Provenance Dimensions

  • Primary: Attribution
  • Secondary: Understanding, Trust

Background and Current Practice

This use-case is taken from DC-09 conference article. Please refer to this paper for more details.

Libraries have to deal with metadata from various sources. Usually the data is just transformed to a common internal format (see Use_Case_Crosswalk_Maintenance), but sometimes, there exist several different records from different sources that describe the same ressource. In this case, one has to decide for a specific source or the metadata records have to be merged.

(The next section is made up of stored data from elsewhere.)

-- ==== Sys2Proof/Machine/Compare.lean ====
section
/-!
DEFINITION. The compare units (R51 to R61): commit and judgement, re-arming and disarming, matches and the trains they start.
-/
namespace Sys2Proof.Machine

/-- The LT value a unit in LT base compares: 48 bits of the tick count (R9). -/
def lt48 (t : Nat) : C48 := BitVec.ofNat 48 t

/-- A unit in LT base whose value is the present tick has matched: its action is owed although a write of this tick replaces it
(R52: the write takes effect at the next boundary). -/
def CmpUnit.latch (t : Nat) (u : CmpUnit) : CmpUnit :=
  if u.live && actLt u.active.act && u.active.val == lt48 t && u.hit.isNone && !u.owner
  then { u with hit := some (t, u.active), live := false } else u

/-- The rule by which a committed value is judged at T_w against the count in force (R56). -/
inductive Judgement where
  | passed | ahead | shadow | shadowNow
  deriving DecidableEq, Repr

/-- The judgement of R56. `c` is the channel counted up to T_w, `stepped` says that its count stepped at T_w. [DEDUCED, log entry 7] -/
def judge (tw : Nat) (set : CmpSet) (c : Channel) (stepped down : Bool) : Judgement :=
  if actLt set.act then
    let d := (set.val - lt48 tw).toNat
    if 1 ≤ d ∧ d < 2 ^ 47 then .ahead else .passed
  else if c.ctr.mode = 2 then
    if !actImmediate set.act then
      if (c.ctr.cnt == 0 || c.ctr.cnt == c.ctr.top) && c.ctr.top != 0 && !stepped then .shadowNow else .shadow
    else if c.ctr.top < set.val then .ahead
    else if down then (if slopeDown set.act && c.ctr.cnt.ule set.val then .passed else .ahead)
    else (if slopeUp set.act && set.val.ule c.ctr.cnt then .passed else .ahead)
  else if down then (if c.ctr.cnt.ule set.val then .passed else .ahead)
  else (if set.val.ule c.ctr.cnt then .passed else .ahead)

/-- Put a committed set in force in a unit, to be compared from T_w on; `sh` sends it to the UPDOWN shadow (R52, R56). -/
def CmpUnit.arm (t : Nat) (set : CmpSet) (owner : Bool) (ev : Option Ev) (sh : Bool) (u : CmpUnit) : CmpUnit :=
  let u := u.latch t
  if sh then { u with cur := set, shadow := true, owner := owner, ev := ev }
  else { u with cur := set, active := set, live := true, shadow := false, owner := owner, ev := ev }

/-- Write one unit. -/
def Channel.modUnit (u : Unit4) (f : CmpUnit → CmpUnit) (c : Channel) : Channel :=
  { c with unit := c.unit.set u.val (f c.unit[u]) }

/-- Commit a set into unit u at T_w and judge it (R51, R56). A passed value is applied in tick T_w + 1 with LATE; what the unit held is compared up to
the present boundary. [DEDUCED, log entry 6] [DEDUCED, log entry 7] [DESIGN CHOICE, log entry 34] -/
def State.commitUnit (u : Unit4) (set : CmpSet) (owner : Bool) (ev : Option Ev) (n : Ch) (s : State) : State :=
  let s := s.countNow n
  let tw := s.tw
  let c := (s.ch[n].modUnit u (fun x => { x.latch s.tick with live := false, shadow := false })).count tw (s.freeBelow (2 ^ 48))
  let stepped := s.ch[n].ctr.run && s.ch[n].en && decide (s.ch[n].ctr.next ≤ tw)
  let j := judge tw set c stepped (countsDown s c)
  let s := s.used
  let s := s.when (c.ctr.mode == 2 && !actLt set.act && decide (c.ctr.top < set.val)) (State.chCfgErr n)
  match j with
  | .shadow => s.modCh n (Channel.modUnit u (CmpUnit.arm s.tick set owner ev true))
  | .shadowNow =>
    let s := s.modCh n (Channel.modUnit u (CmpUnit.arm s.tick set owner ev false))
    s.modCh n (Channel.modUnit u (fun x =>
      if set.val == c.ctr.cnt then { x with hit := some (tw, set), live := keepsArmed set c.ctr } else x))
  | .ahead => s.modCh n (Channel.modUnit u (CmpUnit.arm s.tick set owner ev false))
  | .passed =>
    let c' := c.modUnit u (fun x => { (x.arm s.tick set owner ev false) with live := keepsArmed set c.ctr || !c.en })
    (s.modCh n (fun x => { x with ctr := c'.ctr, unit := c'.unit })).fire (tw + 1) u set true n

/-- A host write aimed at a pod-owned unit, or at a channel of a running emulation, is discarded (R57, R144). -/
def State.collide (n : Ch) (owned : Bool) (s : State) : State :=
  (s.chStat n 2).directIf owned

/-- The host may write unit u of channel n. -/
def hostMay (u : Unit4) (n : Ch) (s : State) : Bool := !s.ch[n].unit[u].owner && !emulBusy n s

/-- The address of unit u's registers. -/
def unitBase (n : Ch) (u : Unit4) : Nat := chBase n + 0x40 + 0x20 * u.val

/-- What a write w of CMPx_VAL_HI commits: the value with the master's holding registers for VAL_LO, ACT and PARAM (R51). -/
def commitSet (m : Master) (n : Ch) (u : Unit4) (w : W) (s : State) : CmpSet :=
  { val := BitVec.ofNat 48 (fld w 0 16 * 2 ^ 32 + (s.holding m (unitBase n u)).toNat)
    act := s.holding m (unitBase n u + 8) &&& 0x7FFF
    param := s.holding m (unitBase n u + 0xC) }

/-- Disarm a unit at the next boundary; a match of this tick still counts. -/
def CmpUnit.disarm (t : Nat) (u : CmpUnit) : CmpUnit :=
  { u.latch t with live := false, shadow := false, owner := false, ev := none }

/-- DISARM of one unit by the host (R57). -/
def State.hostDisarm (u : Unit4) (n : Ch) (s : State) : State :=
  if s.ch[n].unit[u].owner then s.collide n true
  else s.modCh n (Channel.modUnit u (CmpUnit.disarm s.tick))

/-- DISARM of the units of a mask. -/
def State.hostDisarms (mask : BitVec 4) (n : Ch) (s : State) : State :=
  forAll ((List.finRange 4).filter (fun u => mask.getLsbD u.val)) (fun u => State.hostDisarm u n) (s.countNow n)

def execCmpDisarm (n : Ch) (mask : BitVec 4) (s : State) : Out := .next (s.hostDisarms mask n)

/-! ### CMP_MATCH -/

/-- A match to apply: its action tick, its unit, what matched, and whether the unit itself is still to be settled. -/
structure Match where
  t     : Nat
  u     : Unit4
  set   : CmpSet
  ev    : Option Ev
  own   : Bool
  deriving DecidableEq, Repr

/-- The ticks an LT value may lie behind the present one and still match in it: while LT steps by XIN cycles a step passes 16
tick values (R19). [DEDUCED, log entry 10] -/
def ltStep (s : State) : Nat := if s.time.res == 1 then 16 else 1

/-- The matches of channel n that are due: those latched, and units in LT base whose value is the present tick (R53). A channel not
enabled has none but the pod's events, which then go unfired (R36). [DEDUCED, log entry 10] -/
def dueMatches (n : Ch) (s : State) : List Match :=
  let c := s.ch[n]
  (List.finRange 4).flatMap (fun u =>
    let x := c.unit[u]
    (match x.hit with
      | some (t, set) => if t ≤ s.tick then [{ t := t, u := u, set := set, ev := none, own := false }] else []
      | none => []) ++
    (if x.live && actLt x.active.act && decide ((lt48 s.tick - x.active.val).toNat < ltStep s) && (c.en || x.owner)
      then [{ t := s.tick, u := u, set := x.active, ev := x.ev, own := true }] else []))

/-- The order in which matches are applied: placement, then calendar events in their order, then units A to D (R58). -/
def matchBefore (evs : List Ev) (a b : Match) : Bool :=
  if a.t != b.t then decide (a.t < b.t)
  else if actFrac a.set.act != actFrac b.set.act then decide (actFrac a.set.act < actFrac b.set.act)
  else match a.ev, b.ev with
    | some e, some f => evBefore evs e f
    | some _, none => true
    | none, some _ => false
    | none, none => decide (a.u < b.u)

/-- Apply one match. [DEDUCED, log entry 35] -/
def State.applyMatch (n : Ch) (x : Match) (s : State) : State :=
  (s.modCh n (Channel.modUnit x.u (fun u => { u with live := if x.own then !s.ch[n].en && !u.owner else u.live }))).fire
    x.t x.u x.set false n

/-- All matches due on a channel, its counter brought up to the present boundary, in the order of R58. -/
def State.applyMatches (n : Ch) (s : State) : State :=
  let s := s.countNow n
  let ms := dueMatches n s
  forAll (sortBy (matchBefore (ms.filterMap (fun x => x.ev))) ms) (State.applyMatch n) s

/-- A host commit or REARM of a unit (R57, R59). Matches of the present tick are applied first. -/
def State.hostCommit (u : Unit4) (set : CmpSet) (n : Ch) (s : State) : State :=
  if !hostMay u n s then s.collide n s.ch[n].unit[u].owner
  else if actReserved (actCode set.act) then s.chCfgErr n
  else ((s.directIf (sched n s)).applyMatches n).commitUnit u set false none n

def execCmpCommit (m : Master) (n : Ch) (u : Unit4) (w : W) (s : State) : Out :=
  .next (s.access m (.cmpCommit m n u w) (fun s => s.hostCommit u (commitSet m n u w s) n))

/-- REARM: the committed value, judged as a commit at the boundary after the command (R56). -/
def State.rearm (u : Unit4) (n : Ch) (s : State) : State := s.hostCommit u s.ch[n].unit[u].cur n

def execCmpRearm (n : Ch) (u : Unit4) (s : State) : Out := .next (s.rearm u n)

/-- Matches happen in the power mode RUN (R351). [DESIGN CHOICE, log entry 2] -/
def execCmpMatch (n : Ch) (s : State) : Out :=
  .next (if s.pwr.mode = 0 then s.applyMatches n else s)

/-! ### Trains (R59 to R61) -/

/-- The next edge of a train is due, 4 ticks before its ball time (R62). -/
def trainDue (n : Ch) (s : State) : Bool := s.ch[n].out.train.nextX.any (fun x => decide (x / 32 - 4 ≤ s.tick))

/-- A due edge of the train, after the matches placed before it (R58). [DESIGN CHOICE, log entry 34] -/
def State.trainEdge (n : Ch) (s : State) : State :=
  let s := s.when (s.pwr.mode == 0) (State.applyMatches n)
  s.when (trainDue n s) (State.modCh n Channel.trainEdge)

/-- PULSE_END: the end of a running pulse. [DESIGN CHOICE, log entry 2] -/
def execPulseEnd (n : Ch) (s : State) : Out :=
  match s.ch[n].out.train with
  | .pulse _ => .next (s.when (trainDue n s) (State.trainEdge n))
  | _ => .next s

/-- BURST_EDGE: the next edge of a running burst. -/
def execBurstEdge (n : Ch) (s : State) : Out :=
  match s.ch[n].out.train with
  | .burst .. => .next (s.when (trainDue n s) (State.trainEdge n))
  | _ => .next s

end Sys2Proof.Machine
end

A specific example are subject information for a given ressource, that can be provided by various means (manually and automatically created). While generally manually created subject headings would be prefered, it is nevertheless desirable to also store subject headings from other sources and make them accessable.

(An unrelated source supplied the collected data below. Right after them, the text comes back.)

/-- LOOP. -/
def opLoop (reload : Bool) (addr : Fin 32) (p : Pip) : Option PipRes :=
  if p.r.lc != 0 then some { p := p.modR (fun r => { r with lc := r.lc - 1 }), branch := some addr }
  else some { p := if reload then p.modR (fun r => { r with lc := r.lcInit }) else p }

/-- CMP. -/
def opCmp (cx : PipCx) (oper f : Fin 4) (inv : Bool) (p : Pip) : Option PipRes :=
  let r :=
    match oper.val with
    | 0 => p.r.sr == p.r.cv
    | 1 => p.r.sr.ult p.r.cv
    | 2 => p.r.sr &&& p.r.cv != 0
    | _ => p.r.lc == BitVec.ofNat 16 p.r.cv.toNat
  some { p := p.setFlag cx f.val (r != inv) }

/-- PUSH: SR into RXF; an expiry changes nothing (R105). -/
def opPush (cx : PipCx) (clr to_ : Bool) (p : Pip) : Option PipRes :=
  waiting cx p (decide (p.r.rxf.length < 4)) to_
    (fun q => q.modR (fun r => { r with rxf := r.rxf ++ [r.sr], bc := 0, sr := if clr then 0 else r.sr }))

/-- PULL: the head of TXF into SR. -/
def opPull (cx : PipCx) (to_ : Bool) (p : Pip) : Option PipRes :=
  waiting cx p (!p.r.txf.isEmpty) to_
    (fun q => q.modR (fun r => { r with sr := r.txf.headD 0, txf := r.txf.tail, bc := 0, loaded := true }))

/-- IRQ: a pod line, or the host interrupt with its code, which waits while one is pending (R115). -/
def opIrq (cx : PipCx) (cls : Fin 4) (code : Fin 256) (p : Pip) : Option PipRes :=
  if cls = 0 then some { p := p, plines := some (code.val % 8) }
  else if p.irq.get 0 then none
  else some { p := { p with irq := p.irq.raise cx.tk 1, code := BitVec.ofNat 8 code.val } }

/-- OP of a MOV on the 32-bit source. -/
def movOp (op : Fin 4) (v : W) : W :=
  match op.val with
  | 0 => v
  | 1 => ~~~v
  | 2 => BitVec.ofNat 32 (rev32 v.toNat)
  | _ => put 24 (fld v 0 8) ||| put 16 (fld v 8 8) ||| put 8 (fld v 16 8) ||| put 0 (fld v 24 8)

/-- The source of a MOV. -/
def movSrc (cx : PipCx) (src : Fin 8) (s : State) (p : Pip) : W :=
  match src.val with
  | 0 => p.r.sr
  | 1 => p.r.cv
  | 2 => BitVec.ofNat 32 p.r.lc.toNat
  | 3 => BitVec.ofNat 32 ((List.range 17).foldl (fun a i => a + (if pipSample (podOf cx.n) i cx.tk s then 2 ^ i else 0)) 0)
  | 4 => lo32 (s.ch[cx.n].count cx.tk (s.freeBelow (2 ^ 48))).ctr.cnt.toNat
  | 5 => lo32 cx.tk
  | _ => 0

/-- MOV. -/
def opMov (cx : PipCx) (dest src : Fin 8) (op : Fin 4) (s : State) (p : Pip) : Option PipRes :=
  let v := movOp op (movSrc cx src s p)
  match dest.val with
  | 0 => some { p := p.modR (fun r => { r with sr := v, loaded := true }) }
  | 1 => some { p := p.modR (fun r => { r with cv := v }) }
  | 2 => some { p := p.modR (fun r => { r with lc := BitVec.ofNat 16 v.toNat }) }
  | 3 => some { p := p, pins := p.group v.toNat 4 15 }
  | 4 => some { p := (List.range 4).foldl (fun q i => q.setFlag cx i (bit v i)) p }
  | _ => some { p := p, branch := some ⟨v.toNat % 32, by omega⟩ }

/-- SWAP: refused with the other bank not valid; forced at once; else pending (R113, R114). -/
def opSwap (cx : PipCx) (force : Bool) (p : Pip) : Option PipRes :=
  if !p.otherValid then some { p := p.error cx.tk 4 }
  else if force then some { p := p, forced := true }
  else some { p := { p with swap := some (min cx.tk (p.swap.getD cx.tk)) } }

It is important that there are no compromises regarding the quality of the resulting metadata.

Goal

The goal is to prevent information loss while merging metadata from different sources. Therefore, provenance information on statement-level has to be provided.

Use Case Scenario

Additionally for every element we store the following information:

  • the source used, as well as some characteristics of the source (e.g. automatic or manual indexing)
  • the rank for the subject heading, if one is given by the source

Note, that this information is specific for subject headings and might be extended for other metadata fields or applications. With this information, at least the following advanced queries can be supportet:

  • Merging annotation sets: Without using the provenance information, we just get the union of all statements. By making use ofit, we can regain the metadata statements of a specific source.
  • Extended queries on the merged annotations: We can query the data by some criteria, like using only manually created statements, or only statements with a given rank higher than a threshold.

Problems and Limitations

This use-case requires provenance on statement level, which has to be supported by the underlying infrastructure. However, in RDF exist two mechanisms that support this: Reification and Named Graphs.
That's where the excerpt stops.